You need to read the plan bottom-up. The lower nodes are the inner operations that run first. The root is the final result.
The first thing to look at is the discrepancy between rows= (estimate) and actual rows= (fact). If the estimate is ten or more times smaller than the real number of rows, PostgreSQL is building the plan on wrong data. The ANALYZE command on the table helps — it updates the statistics.
The second important point is loops. If a node ran many times, the real time needs to be multiplied: loops=10000 × actual time=0.5..1.2 means 12 seconds inside a single Nested Loop.
Table scan nodes
PostgreSQL chooses how to read a table based on the size of the result set, the presence of indexes and the cost settings.
Seq Scan — a full pass
Seq Scan on orders
Filter: (status = 'PAID')
Rows Removed by Filter: 850000
PostgreSQL reads the whole table and discards the unneeded rows. This is fine for small tables and for queries that select most of the rows. It's bad when Rows Removed by Filter is millions of times larger than the result — that's a sign you need an index on the filter field.
Index Scan — a pass over the index
Index Scan using ix_orders_status on orders
Index Cond: (status = 'PAID')
PostgreSQL walks the B-tree index, then reads the needed rows from the table. Pay attention to the difference between Index Cond: and Filter:. If a condition ended up in Filter: rather than Index Cond:, that means the index on this field is not being used as a search key — and the rows are still being scanned one by one.

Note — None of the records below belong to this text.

-- ==== Sys2Proof/Machine/Advise.lean ====
section
/-! DEFINITION. Checkpoint advisories (R430, R431) and the checkpoints they trigger (R433, R436, R437): sizes, manifests,
triggers. With them, links going DOWN (R263) and failing adders (R286). -/
namespace Sys2Proof.Machine

/-! ## Checkpoint sizes and manifests -/

/-- The format of an object, from its intent record. -/
def objFmt (x : Loom) (obj : Nat) : Nat := match x.intent.find? fun r => r.obj = obj && 1 ≤ r.kind && r.kind ≤ 3 with
  | some r => r.fmt
  | none => 0

/-- Payload bytes of an entry of a checkpoint set. -/
def shardBytes (x : Loom) (e : CkptEntry) : Nat := (e.elems * fmtBits (objFmt x e.obj) + 7) / 8

/-- The module is the anchor of a loom's job (R264), and the modules of its box. -/
def isAnchor (s : State) (x : Loom) : Bool := boxCoord s x = (0, 0, 0)
def boxModules (x : Loom) : Nat := let e := boxExtent x; e.1 * e.2.1 * e.2.2

/-- Entries of the job's manifest. -/
def jobEntries (x : Loom) : Nat := x.ckpt.entries.length + x.ckpt.others
def manifestBytes (x : Loom) : Nat := 64 + 32 * jobEntries x

/-- The checkpoint size of this module (R437, Table 15-20). -/
def ckptSize (s : State) (x : Loom) : Nat :=
  (x.ckpt.entries.map fun e => align4k (128 + shardBytes x e)).sum + if isAnchor s x then align4k (manifestBytes x) else 0

/-- The entries the other box modules have in the manifest, and how many stand before this module's: what other modules hold
is free (R436). -/
def drawOthers (s : State) (l : Nat) : State :=
  let x := getLoom s l
  if boxModules x < 2 then modLoom s l fun x => { x with ckpt := { x.ckpt with before := 0, others := 0 } }
  else
    let (k, s) := drawFree s 2
    let others := Config.freeNat k
    let before := if isAnchor s x then 0 else Config.freeNat (k + 1) % (others + 1)
    modLoom s l fun x => { x with ckpt := { x.ckpt with before, others } }

/-- A manifest entry of this module (Table 14-6). -/
def manifestEntry (s : State) (x : Loom) (e : CkptEntry) : List Byte :=
  let c := coordOf s
  toLe 4 (c.1 + c.2.1 * 4 + c.2.2 * 16 + objFmt x e.obj * 2 ^ 6) ++ toLe 4 e.obj ++ toLe 4 e.logicalId ++ toLe 4 e.localOff
    ++ toLe 8 e.logicalOff ++ toLe 8 e.elems

/-- The latest pick of the loom's weave as learner. -/
def learnerPick (s : State) (l : Nat) : Nat := match learnWeave s l with
  | some (_, w) => w.pick
  | none => allOnes32

/-- The manifest of a job at step S (R436): this module's entries among those of the other box modules, which hold free
values. -/
def manifestOf (s : State) (l step k : Nat) : List Byte :=
  let x := getLoom s l
  let other := fun i n => (List.range (32 * n)).map fun j => Config.freeByte k (32 * i + j)
  toLe 8 x.ckpt.runId.toNat ++ toLe 8 step ++ toLe 4 (jobEntries x) ++ toLe 4 x.box.toNat ++ toLe 8 x.seed.toNat
    ++ toLe 8 (step + 1) ++ toLe 4 (learnerPick s l) ++ toLe 4 x.bays.length ++ List.replicate 16 0
    ++ other 0 x.ckpt.before ++ x.ckpt.entries.flatMap (manifestEntry s x)
    ++ other x.ckpt.before (x.ckpt.others - x.ckpt.before)

/-- Trigger a checkpoint (R433): the status at once when it is refused. The anchor chooses S, builds the manifest and
starts; another box module waits for the anchor's CKPT_STARTED. -/
def ckptTrigger (s : State) (l step : Nat) (buffer : W64) (len : Nat) (who : Option (Nat × Nat)) : Except Byte State :=
  let x := getLoom s l
  let anchor := isAnchor s x
  let st := if step = 0 && anchor then x.lrn.step.toNat + 2 else step
  if anchor && st < x.lrn.step.toNat then .error stBad
  else if x.ckpt.run.isSome then .error stBusy
  else
    let (k, s) := drawFree s 1
    let m := if anchor then manifestOf s l st k else []
    let r : CkptRun := { step := BitVec.ofNat 64 st, digest := if anchor then sha256 m else [], manifest := m, requester := who
                         buffer, len, started := anchor, closed := false, copying := false, reports := [] }
    .ok (modLoom s l fun x => { x with ckpt := { x.ckpt with run := some r, lastBuffer := some (buffer, len) } })

/-! ## Advisories -/

/-- Default thresholds of Table 14-3. -/
def causeDefault (cause : Nat) : Nat :=
  match cause with
  | 1 => 64 | 2 => 4096 | 3 => 256 | 4 => 10000 | 5 => 1000 | 9 => 60 | _ => 0

/-- The threshold in force. -/
def causeThreshold (s : State) (cause : Nat) : Nat := (tfind s.svc.thresholds cause).getD (causeDefault cause)

/-- The key of a cause and a unit. -/
def causeKey (cause unit : Nat) : Nat := cause * 2 ^ 16 + unit

/-- The count of the sliding hour: 60 one-minute buckets, the newest first. -/
def hourCount (s : State) (cause unit : Nat) : Nat := (tget [] s.svc.buckets (causeKey cause unit)).sum

/-- The looms that use a unit (R431). -/
def unitLooms (s : State) (cause unit : Nat) : List Nat :=
  (liveLooms s).filter fun l => (cause ≠ 1 && cause ≠ 7) || (getLoom s l).bays.contains unit

/-- Send an advisory: the status bit, the log, a record to each session that owns a loom using the unit, and a checkpoint
of each such loom whose set has AUTO = 1 (R431). -/
def advise (s : State) (cause unit : Nat) : State :=
  let n := hourCount s cause unit
  let ls := unitLooms s cause unit
  let s := modSvc s fun v => { v with
    raised := (v.raised.filter fun r => !(r.1 = cause && r.2.1 = unit)) ++ [(cause, unit, v.minute)] }
  let s := orReg s Src.svc.status 1
  let s := capture s 0x00000040 (BitVec.ofNat 64 (cause * 2 ^ 48 + n % 2 ^ 32 * 2 ^ 16 + unit)) [(0x00000038, s.tlm.timebase)]
  let e : EvtRec := { src := Src.svc.code, bit := 0, loom := none, unit, time := s.tlm.timebase, detail := cause + n * 2 ^ 32 }
  let s := if (getReg s 0x00000030).getLsbD 0 then
      ((ls.map fun l => (getLoom s l).session).eraseDups).foldl (fun s q =>
        if (getSession s q).opened then evtToSession s q e else s) s
    else s
  ls.foldl (fun s l =>
    let c := (getLoom s l).ckpt
    match c.auto, c.lastBuffer with
    | true, some (b, n) => match ckptTrigger s l 0 b n none with
      | .ok s' => s'
      | .error _ => s
    | _, _ => s) s

/-- An advisory of a cause and unit is due: at most once per hour. -/
def adviseOnce (s : State) (cause unit : Nat) : State :=
  if s.svc.raised.any fun r => r.1 = cause && r.2.1 = unit && s.svc.minute < r.2.2 + 60 then s else advise s cause unit

/-- Count n events of a cause at a unit; past the threshold the advisory is due (R430). -/
def noteCause (s : State) (cause unit n : Nat) (always : Bool := false) : State :=
  let s := modSvc s fun v => { v with buckets := tmod [] v.buckets (causeKey cause unit) fun b =>
    match b with
    | [] => [n]
    | c :: r => (c + n) :: r }
  if always || causeThreshold s cause < hourCount s cause unit then adviseOnce s cause unit else s

/-! ## Links and adders -/

/-- Capture a link event (Table 8-18). -/
def linkLog (s : State) (type dir io lane : Nat) : State :=
  capture s 0x00708020 (BitVec.ofNat 64 (type * 2 ^ 48 + dir * 2 ^ 40 + io * 2 ^ 32 + lane * 2 ^ 24))
    [(0x00708018, s.tlm.timebase)]

/-- A link goes DOWN (R263): LINK_DOWN is raised once. -/
def linkDown (s : State) (d : Nat) : State :=
  let x := getLink s d
  if x.st = 3 then s
  else raiseEvt (linkLog (setLink s d { x with st := 3 }) 3 d 0xFF 0xFF) .link 3 none d

/-- The register of a die's adders (Table 8-12). -/
def adderReg (die : Nat) : Nat := 0x00700100 + die * 8

/-- Every loom that holds a bay of a die. -/
def loomsOfDie (s : State) (die : Nat) : List Nat :=
  (liveLooms s).filter fun l => (getLoom s l).bays.any fun b => dieOfBay b = die

/-- An adder leaves service (R286): the suspect window from its last passing self-test is captured, ADDER_FAIL and
SUSPECT are raised, and a die without adders stops the looms that hold its bays. -/
def adderFail (s : State) (die adder : Nat) : State :=
  let r := getReg s (adderReg die)
  if !r.getLsbD adder then s
  else
    let bit : W64 := BitVec.ofNat 64 (2 ^ adder)
    let r' := (r &&& ~~~ bit) ||| (bit <<< 4)
    let s := setReg s (adderReg die) r'
    let s := capture s 0x00700030 (BitVec.ofNat 64 (die * 2 ^ 8 + adder))
      [(0x00700020, tget 0 s.adders.lastPass (die * 4 + adder)), (0x00700028, s.tlm.timebase)]
    let s := raiseEvt (raiseEvt s .coll 0 none die) .coll 1 none die
    let s := noteCause s 0x06 die 1
    if r' &&& 0xF = 0 then (loomsOfDie s die).foldl (fun s l => loomUncorr s l) s else s

end Sys2Proof.Machine
end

Index Only Scan — index only, no table
Index Only Scan using ix_orders_status_created on orders
Index Cond: (status = 'PAID')
Heap Fetches: 12
If all the needed columns are in the index, PostgreSQL may not touch the table at all. This is the fastest option.
If Heap Fetches is greater than zero, PostgreSQL still goes to the table — the visibility map is stale and doesn't allow skipping the check. VACUUM on the table helps.
Bitmap Scan — a two-phase read
Bitmap Heap Scan on orders
Recheck Cond: (status = 'PAID')
-> Bitmap Index Scan on ix_orders_status
A two-phase process: first a bitmap of the pages that contain the needed rows is built, then those pages are read in order. This is more efficient than random reads for a medium-sized result set. A Bitmap also lets you combine several indexes (BitmapAnd, BitmapOr).
Recheck Cond: means the condition is re-checked — this happens when the bitmap stores only pages, not specific rows (a lossy bitmap due to lack of memory).
Joining tables
Nested Loop — a loop inside a loop
Nested Loop (rows=100 loops=1)
-> Index Scan on a (rows=100)
-> Index Scan on b (rows=1 loops=100)
Index Cond: (b.a_id = a.id)
For each row from the outer table, a match is looked up in the inner one. This works well when the outer result is small and the inner table has an index on the join key.
A common trap: loops=1000000 at actual time=0.5 — that's 500 seconds inside a single node. If the inner table is large and has no index, a Nested Loop degrades.
Hash Join — a hash table in memory
Hash Join
Hash Cond: (a.id = b.a_id)
-> Seq Scan on a
-> Hash
-> Seq Scan on b
The smaller table is loaded into a hash table in memory, then for each row from the larger one a fast lookup is done. Good for joining two large tables without suitable indexes.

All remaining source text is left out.